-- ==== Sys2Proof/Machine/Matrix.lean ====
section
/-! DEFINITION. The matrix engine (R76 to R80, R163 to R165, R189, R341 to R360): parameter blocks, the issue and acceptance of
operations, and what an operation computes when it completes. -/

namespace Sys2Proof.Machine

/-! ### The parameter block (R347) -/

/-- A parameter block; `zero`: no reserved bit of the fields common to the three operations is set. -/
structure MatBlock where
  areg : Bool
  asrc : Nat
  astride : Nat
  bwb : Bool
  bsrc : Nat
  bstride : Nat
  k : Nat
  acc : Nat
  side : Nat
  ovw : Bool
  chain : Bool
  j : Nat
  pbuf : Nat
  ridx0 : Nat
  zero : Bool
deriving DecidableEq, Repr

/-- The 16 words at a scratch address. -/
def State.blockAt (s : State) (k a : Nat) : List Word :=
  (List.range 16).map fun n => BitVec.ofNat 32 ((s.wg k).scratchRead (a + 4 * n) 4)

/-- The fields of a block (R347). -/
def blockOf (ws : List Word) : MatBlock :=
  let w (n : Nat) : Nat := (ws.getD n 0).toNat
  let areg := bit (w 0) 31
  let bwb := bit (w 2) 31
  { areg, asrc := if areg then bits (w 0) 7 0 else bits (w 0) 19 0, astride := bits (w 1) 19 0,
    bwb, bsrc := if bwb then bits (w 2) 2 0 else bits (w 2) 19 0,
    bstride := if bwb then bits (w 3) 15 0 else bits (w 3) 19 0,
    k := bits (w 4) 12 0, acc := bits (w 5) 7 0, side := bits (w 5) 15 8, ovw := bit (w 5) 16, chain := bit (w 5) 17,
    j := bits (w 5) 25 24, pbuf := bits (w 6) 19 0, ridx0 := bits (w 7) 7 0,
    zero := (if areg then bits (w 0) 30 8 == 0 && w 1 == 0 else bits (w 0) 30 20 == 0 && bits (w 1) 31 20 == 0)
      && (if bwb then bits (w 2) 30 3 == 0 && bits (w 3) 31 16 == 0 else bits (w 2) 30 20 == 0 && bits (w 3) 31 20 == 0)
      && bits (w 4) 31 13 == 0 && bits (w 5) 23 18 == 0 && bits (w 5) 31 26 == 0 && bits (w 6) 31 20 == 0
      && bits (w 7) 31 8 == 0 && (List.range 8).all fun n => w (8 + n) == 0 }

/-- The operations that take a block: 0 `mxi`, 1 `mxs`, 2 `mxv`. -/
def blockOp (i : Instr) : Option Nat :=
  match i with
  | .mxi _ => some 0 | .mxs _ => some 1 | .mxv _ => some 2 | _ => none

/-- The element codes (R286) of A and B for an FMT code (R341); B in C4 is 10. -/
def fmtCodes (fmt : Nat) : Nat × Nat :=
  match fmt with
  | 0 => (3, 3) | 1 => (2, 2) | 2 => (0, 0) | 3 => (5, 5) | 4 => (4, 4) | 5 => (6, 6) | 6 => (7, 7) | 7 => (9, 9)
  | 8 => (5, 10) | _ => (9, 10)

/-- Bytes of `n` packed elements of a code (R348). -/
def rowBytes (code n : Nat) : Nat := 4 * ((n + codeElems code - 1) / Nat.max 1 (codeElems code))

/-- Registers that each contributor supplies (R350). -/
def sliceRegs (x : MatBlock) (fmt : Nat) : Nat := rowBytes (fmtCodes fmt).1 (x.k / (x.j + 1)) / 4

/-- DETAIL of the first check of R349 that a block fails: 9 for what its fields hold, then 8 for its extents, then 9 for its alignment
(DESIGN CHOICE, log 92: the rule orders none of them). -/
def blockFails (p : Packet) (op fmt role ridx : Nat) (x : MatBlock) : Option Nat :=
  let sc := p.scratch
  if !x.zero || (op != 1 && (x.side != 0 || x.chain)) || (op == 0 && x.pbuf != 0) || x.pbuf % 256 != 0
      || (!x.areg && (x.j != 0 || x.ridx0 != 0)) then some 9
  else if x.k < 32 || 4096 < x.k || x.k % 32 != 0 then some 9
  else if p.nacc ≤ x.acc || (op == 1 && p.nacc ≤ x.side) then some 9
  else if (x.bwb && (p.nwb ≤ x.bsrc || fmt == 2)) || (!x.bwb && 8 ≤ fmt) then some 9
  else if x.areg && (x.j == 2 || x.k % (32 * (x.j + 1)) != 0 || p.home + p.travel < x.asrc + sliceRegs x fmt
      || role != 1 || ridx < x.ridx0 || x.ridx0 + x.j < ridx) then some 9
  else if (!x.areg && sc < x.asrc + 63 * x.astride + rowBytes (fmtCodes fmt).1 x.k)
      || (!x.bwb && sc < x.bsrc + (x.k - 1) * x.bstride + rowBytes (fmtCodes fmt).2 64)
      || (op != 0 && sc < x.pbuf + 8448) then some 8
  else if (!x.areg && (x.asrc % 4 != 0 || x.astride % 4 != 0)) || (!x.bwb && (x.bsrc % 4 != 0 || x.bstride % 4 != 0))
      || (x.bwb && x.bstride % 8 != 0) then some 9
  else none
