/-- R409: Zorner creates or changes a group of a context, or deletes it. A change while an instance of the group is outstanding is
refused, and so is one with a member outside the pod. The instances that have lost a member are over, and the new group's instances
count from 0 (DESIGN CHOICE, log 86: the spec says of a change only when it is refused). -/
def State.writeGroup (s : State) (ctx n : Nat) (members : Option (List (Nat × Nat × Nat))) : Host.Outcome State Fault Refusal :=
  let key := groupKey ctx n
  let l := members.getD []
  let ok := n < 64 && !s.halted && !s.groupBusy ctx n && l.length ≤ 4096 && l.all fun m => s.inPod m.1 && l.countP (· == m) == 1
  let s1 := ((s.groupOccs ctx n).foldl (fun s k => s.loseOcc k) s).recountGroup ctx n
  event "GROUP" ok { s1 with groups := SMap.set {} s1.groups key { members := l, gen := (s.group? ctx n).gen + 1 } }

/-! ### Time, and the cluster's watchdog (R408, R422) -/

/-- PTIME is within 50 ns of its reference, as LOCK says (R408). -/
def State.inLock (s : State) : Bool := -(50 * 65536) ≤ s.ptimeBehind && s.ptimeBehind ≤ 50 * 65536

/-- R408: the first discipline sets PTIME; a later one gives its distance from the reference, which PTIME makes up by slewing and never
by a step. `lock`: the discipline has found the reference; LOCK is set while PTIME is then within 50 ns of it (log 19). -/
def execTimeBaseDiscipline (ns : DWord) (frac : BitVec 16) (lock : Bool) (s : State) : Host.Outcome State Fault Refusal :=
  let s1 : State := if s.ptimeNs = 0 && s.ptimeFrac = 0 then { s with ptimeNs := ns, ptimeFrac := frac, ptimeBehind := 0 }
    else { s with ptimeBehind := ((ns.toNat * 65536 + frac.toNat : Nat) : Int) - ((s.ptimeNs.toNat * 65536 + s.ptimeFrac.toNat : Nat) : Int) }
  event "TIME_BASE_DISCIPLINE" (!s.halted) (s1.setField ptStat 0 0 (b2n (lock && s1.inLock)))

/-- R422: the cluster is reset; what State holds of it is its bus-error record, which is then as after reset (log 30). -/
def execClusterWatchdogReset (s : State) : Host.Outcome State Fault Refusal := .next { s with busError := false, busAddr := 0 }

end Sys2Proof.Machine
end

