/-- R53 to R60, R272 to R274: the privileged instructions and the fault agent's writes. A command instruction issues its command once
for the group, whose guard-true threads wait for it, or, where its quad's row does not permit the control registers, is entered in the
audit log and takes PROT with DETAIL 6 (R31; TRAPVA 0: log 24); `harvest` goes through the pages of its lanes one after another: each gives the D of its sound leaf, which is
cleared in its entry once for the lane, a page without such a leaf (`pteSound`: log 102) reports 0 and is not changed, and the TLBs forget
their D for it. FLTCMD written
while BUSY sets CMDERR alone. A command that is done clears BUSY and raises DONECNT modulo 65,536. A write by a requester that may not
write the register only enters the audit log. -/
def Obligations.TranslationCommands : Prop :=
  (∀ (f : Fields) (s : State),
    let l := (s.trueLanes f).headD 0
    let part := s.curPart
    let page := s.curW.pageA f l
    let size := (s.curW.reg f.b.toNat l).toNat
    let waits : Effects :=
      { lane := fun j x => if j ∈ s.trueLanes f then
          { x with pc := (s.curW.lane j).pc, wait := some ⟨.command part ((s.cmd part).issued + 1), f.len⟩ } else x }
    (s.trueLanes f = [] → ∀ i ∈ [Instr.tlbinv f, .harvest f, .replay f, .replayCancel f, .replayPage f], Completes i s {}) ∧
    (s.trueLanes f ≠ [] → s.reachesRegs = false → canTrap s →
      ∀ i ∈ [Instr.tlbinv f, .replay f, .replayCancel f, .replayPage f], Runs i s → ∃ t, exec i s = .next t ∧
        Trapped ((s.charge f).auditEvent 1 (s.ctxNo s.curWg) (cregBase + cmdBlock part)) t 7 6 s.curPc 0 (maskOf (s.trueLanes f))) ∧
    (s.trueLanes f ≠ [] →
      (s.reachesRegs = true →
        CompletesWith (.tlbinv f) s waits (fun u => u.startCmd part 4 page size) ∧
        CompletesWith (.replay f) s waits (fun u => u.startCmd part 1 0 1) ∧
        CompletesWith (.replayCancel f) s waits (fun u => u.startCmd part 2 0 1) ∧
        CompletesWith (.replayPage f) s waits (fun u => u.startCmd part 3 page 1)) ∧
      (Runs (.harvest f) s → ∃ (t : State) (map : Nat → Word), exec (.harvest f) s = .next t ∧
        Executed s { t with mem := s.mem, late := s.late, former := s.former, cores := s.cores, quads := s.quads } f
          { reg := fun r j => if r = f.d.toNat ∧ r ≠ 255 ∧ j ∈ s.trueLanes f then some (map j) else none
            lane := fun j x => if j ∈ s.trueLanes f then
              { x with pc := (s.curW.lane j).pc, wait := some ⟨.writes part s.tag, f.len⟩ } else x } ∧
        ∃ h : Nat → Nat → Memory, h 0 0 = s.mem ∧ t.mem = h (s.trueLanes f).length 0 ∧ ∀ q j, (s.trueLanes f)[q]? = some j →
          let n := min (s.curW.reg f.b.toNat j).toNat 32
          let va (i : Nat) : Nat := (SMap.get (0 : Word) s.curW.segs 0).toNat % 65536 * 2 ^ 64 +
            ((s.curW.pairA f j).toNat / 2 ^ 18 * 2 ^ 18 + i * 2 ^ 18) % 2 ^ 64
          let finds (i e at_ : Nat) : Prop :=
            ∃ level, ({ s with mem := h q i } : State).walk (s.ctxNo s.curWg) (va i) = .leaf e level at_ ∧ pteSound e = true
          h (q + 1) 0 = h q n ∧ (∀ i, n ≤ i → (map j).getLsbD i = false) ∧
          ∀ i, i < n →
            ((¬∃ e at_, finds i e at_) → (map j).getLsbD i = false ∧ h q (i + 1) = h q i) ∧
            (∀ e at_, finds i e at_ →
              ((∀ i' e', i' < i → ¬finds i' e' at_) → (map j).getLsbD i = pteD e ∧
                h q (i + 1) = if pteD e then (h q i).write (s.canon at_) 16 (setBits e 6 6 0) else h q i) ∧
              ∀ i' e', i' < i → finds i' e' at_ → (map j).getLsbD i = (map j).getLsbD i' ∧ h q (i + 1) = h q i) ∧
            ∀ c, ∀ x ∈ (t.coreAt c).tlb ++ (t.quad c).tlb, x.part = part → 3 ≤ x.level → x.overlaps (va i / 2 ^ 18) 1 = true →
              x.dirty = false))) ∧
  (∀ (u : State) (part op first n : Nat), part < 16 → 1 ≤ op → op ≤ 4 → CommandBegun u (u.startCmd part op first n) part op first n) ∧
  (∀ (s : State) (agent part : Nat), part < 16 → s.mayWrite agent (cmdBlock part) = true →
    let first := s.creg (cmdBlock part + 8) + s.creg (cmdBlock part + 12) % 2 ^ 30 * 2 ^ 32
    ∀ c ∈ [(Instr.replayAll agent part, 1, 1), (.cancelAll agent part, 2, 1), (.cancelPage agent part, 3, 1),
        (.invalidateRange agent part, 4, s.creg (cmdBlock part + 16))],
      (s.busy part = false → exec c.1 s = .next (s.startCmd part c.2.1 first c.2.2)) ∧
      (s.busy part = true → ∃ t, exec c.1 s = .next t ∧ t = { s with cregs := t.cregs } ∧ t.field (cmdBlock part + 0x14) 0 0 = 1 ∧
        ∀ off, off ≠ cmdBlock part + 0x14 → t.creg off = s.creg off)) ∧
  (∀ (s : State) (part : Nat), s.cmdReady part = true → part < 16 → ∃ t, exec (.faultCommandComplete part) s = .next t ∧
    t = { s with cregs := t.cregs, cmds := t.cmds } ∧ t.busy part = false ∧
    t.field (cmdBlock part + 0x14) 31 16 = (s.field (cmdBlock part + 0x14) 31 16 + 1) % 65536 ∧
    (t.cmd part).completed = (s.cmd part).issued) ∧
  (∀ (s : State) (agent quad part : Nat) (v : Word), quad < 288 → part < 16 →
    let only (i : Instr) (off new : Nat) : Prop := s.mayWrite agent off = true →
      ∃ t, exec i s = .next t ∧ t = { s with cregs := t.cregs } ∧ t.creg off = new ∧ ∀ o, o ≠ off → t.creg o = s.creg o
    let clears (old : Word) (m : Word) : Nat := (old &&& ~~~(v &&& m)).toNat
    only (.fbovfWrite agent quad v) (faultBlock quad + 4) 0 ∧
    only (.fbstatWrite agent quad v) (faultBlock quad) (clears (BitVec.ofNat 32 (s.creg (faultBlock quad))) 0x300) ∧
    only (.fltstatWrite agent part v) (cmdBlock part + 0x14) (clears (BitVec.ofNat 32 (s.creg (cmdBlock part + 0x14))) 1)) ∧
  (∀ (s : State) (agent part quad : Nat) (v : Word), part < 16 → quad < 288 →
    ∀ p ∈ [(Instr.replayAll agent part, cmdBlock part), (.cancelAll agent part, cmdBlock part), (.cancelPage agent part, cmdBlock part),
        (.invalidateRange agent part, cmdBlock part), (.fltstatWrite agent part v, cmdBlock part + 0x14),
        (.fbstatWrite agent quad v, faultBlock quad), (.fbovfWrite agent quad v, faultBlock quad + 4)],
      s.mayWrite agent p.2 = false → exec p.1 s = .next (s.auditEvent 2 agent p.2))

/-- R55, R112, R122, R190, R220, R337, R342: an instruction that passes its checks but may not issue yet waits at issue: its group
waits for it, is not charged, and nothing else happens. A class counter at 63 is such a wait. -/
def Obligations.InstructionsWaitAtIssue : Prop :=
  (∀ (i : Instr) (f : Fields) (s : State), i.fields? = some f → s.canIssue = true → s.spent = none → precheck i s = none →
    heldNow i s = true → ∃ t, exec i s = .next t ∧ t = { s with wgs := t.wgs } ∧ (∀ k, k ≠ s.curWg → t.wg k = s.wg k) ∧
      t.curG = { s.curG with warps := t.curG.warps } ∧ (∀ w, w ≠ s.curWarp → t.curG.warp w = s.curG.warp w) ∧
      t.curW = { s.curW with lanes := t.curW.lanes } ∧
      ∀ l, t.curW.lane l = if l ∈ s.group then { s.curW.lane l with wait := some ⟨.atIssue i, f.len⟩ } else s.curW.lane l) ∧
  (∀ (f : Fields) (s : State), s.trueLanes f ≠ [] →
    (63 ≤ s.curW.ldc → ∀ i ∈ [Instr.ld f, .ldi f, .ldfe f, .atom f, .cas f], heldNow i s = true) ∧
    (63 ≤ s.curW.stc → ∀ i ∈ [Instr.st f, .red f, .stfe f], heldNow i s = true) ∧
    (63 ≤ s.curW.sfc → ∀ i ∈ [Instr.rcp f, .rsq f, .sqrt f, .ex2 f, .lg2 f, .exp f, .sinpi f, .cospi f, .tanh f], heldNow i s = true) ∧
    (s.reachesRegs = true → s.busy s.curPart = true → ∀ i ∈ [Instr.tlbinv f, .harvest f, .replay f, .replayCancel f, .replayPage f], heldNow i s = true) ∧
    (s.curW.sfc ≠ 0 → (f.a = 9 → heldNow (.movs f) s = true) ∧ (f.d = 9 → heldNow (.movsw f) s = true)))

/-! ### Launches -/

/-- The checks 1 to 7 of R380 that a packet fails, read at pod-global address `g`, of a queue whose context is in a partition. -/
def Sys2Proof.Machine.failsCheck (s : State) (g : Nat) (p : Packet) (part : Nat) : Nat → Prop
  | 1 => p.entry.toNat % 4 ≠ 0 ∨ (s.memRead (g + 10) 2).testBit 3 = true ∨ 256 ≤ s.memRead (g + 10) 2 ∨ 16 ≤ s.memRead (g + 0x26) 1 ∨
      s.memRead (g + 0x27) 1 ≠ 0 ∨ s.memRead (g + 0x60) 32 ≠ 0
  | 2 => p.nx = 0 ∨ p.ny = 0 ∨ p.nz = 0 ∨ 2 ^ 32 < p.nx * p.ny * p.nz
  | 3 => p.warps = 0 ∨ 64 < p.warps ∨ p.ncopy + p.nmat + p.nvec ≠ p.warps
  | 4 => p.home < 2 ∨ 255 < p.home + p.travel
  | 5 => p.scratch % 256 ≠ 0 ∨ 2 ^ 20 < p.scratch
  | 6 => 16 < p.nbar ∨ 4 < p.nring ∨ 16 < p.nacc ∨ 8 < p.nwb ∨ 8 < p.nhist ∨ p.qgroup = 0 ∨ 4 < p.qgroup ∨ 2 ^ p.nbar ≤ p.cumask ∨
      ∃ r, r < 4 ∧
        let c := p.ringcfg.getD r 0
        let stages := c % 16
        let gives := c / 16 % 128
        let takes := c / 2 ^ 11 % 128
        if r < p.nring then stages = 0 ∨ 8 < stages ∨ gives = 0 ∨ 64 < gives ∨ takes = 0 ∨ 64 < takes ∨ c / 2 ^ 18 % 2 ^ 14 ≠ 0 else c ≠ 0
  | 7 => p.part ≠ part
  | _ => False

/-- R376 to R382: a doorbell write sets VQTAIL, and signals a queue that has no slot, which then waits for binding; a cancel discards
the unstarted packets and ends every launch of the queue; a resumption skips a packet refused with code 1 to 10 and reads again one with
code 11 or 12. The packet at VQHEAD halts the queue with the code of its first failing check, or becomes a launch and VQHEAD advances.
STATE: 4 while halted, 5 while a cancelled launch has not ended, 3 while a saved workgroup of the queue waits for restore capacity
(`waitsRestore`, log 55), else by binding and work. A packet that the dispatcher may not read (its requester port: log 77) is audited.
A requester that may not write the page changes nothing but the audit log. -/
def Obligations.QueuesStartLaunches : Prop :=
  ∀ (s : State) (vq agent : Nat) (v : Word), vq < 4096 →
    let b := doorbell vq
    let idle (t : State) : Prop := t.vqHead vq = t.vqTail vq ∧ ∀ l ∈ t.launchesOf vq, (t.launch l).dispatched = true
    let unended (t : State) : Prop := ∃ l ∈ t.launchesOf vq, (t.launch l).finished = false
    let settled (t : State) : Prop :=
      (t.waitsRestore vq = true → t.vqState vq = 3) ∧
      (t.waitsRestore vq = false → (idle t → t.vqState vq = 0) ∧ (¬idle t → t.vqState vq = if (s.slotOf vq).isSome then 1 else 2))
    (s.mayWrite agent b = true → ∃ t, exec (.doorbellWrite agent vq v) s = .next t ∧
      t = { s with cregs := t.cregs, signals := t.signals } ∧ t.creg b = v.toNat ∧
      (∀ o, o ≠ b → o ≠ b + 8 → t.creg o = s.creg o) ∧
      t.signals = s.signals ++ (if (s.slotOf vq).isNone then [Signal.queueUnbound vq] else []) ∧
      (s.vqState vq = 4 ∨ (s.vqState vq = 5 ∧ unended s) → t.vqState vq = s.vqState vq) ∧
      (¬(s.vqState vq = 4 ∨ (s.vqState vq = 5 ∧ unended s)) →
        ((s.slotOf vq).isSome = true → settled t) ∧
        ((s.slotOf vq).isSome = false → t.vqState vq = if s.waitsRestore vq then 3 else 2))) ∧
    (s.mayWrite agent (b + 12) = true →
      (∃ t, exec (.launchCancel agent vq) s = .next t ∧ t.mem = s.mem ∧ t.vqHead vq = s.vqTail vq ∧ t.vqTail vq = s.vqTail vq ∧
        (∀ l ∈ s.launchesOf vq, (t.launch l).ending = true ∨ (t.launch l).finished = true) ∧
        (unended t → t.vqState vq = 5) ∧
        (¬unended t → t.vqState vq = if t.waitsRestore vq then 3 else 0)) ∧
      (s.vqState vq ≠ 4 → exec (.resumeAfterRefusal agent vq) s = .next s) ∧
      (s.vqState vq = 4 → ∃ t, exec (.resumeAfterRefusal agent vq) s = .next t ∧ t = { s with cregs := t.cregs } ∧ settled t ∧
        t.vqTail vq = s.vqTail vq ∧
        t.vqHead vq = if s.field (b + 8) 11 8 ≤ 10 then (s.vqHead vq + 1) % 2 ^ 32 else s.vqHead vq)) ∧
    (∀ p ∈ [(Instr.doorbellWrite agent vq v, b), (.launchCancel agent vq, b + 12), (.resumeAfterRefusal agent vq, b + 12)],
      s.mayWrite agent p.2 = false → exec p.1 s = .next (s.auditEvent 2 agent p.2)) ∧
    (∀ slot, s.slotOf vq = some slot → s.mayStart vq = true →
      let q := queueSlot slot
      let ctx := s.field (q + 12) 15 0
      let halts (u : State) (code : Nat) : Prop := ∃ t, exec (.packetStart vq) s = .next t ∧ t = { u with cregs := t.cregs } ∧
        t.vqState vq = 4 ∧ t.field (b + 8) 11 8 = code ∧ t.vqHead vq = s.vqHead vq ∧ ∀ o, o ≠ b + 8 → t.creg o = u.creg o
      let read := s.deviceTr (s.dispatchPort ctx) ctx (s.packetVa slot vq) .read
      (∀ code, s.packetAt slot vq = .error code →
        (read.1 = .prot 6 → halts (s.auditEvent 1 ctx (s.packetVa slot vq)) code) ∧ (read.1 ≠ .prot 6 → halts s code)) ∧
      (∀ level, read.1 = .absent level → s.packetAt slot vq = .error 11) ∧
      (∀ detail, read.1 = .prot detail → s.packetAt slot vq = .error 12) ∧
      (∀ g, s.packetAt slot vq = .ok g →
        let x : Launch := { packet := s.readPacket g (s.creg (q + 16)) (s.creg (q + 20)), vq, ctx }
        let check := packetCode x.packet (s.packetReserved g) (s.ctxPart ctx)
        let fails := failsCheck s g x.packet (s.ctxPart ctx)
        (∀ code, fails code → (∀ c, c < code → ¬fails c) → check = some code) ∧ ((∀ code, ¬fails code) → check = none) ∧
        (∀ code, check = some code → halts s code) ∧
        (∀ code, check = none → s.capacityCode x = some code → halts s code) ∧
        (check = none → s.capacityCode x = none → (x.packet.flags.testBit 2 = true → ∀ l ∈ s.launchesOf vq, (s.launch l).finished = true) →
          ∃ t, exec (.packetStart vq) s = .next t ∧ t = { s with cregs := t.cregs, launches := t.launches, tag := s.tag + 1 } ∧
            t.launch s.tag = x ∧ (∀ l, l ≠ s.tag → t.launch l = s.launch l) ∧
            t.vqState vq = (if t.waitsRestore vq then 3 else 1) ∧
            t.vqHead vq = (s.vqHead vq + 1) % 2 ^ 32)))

> [TASK STATEMENT]
Make a copy of each line in the records that has the word "checks".

> [ANSWER BOX]
/-- R55, R112, R122, R190, R220, R337, R342: an instruction that passes its checks but may not issue yet waits at issue: its group
/-- The checks 1 to 7 of R380 that a packet fails, read at pod-global address `g`, of a queue whose context is in a partition. -/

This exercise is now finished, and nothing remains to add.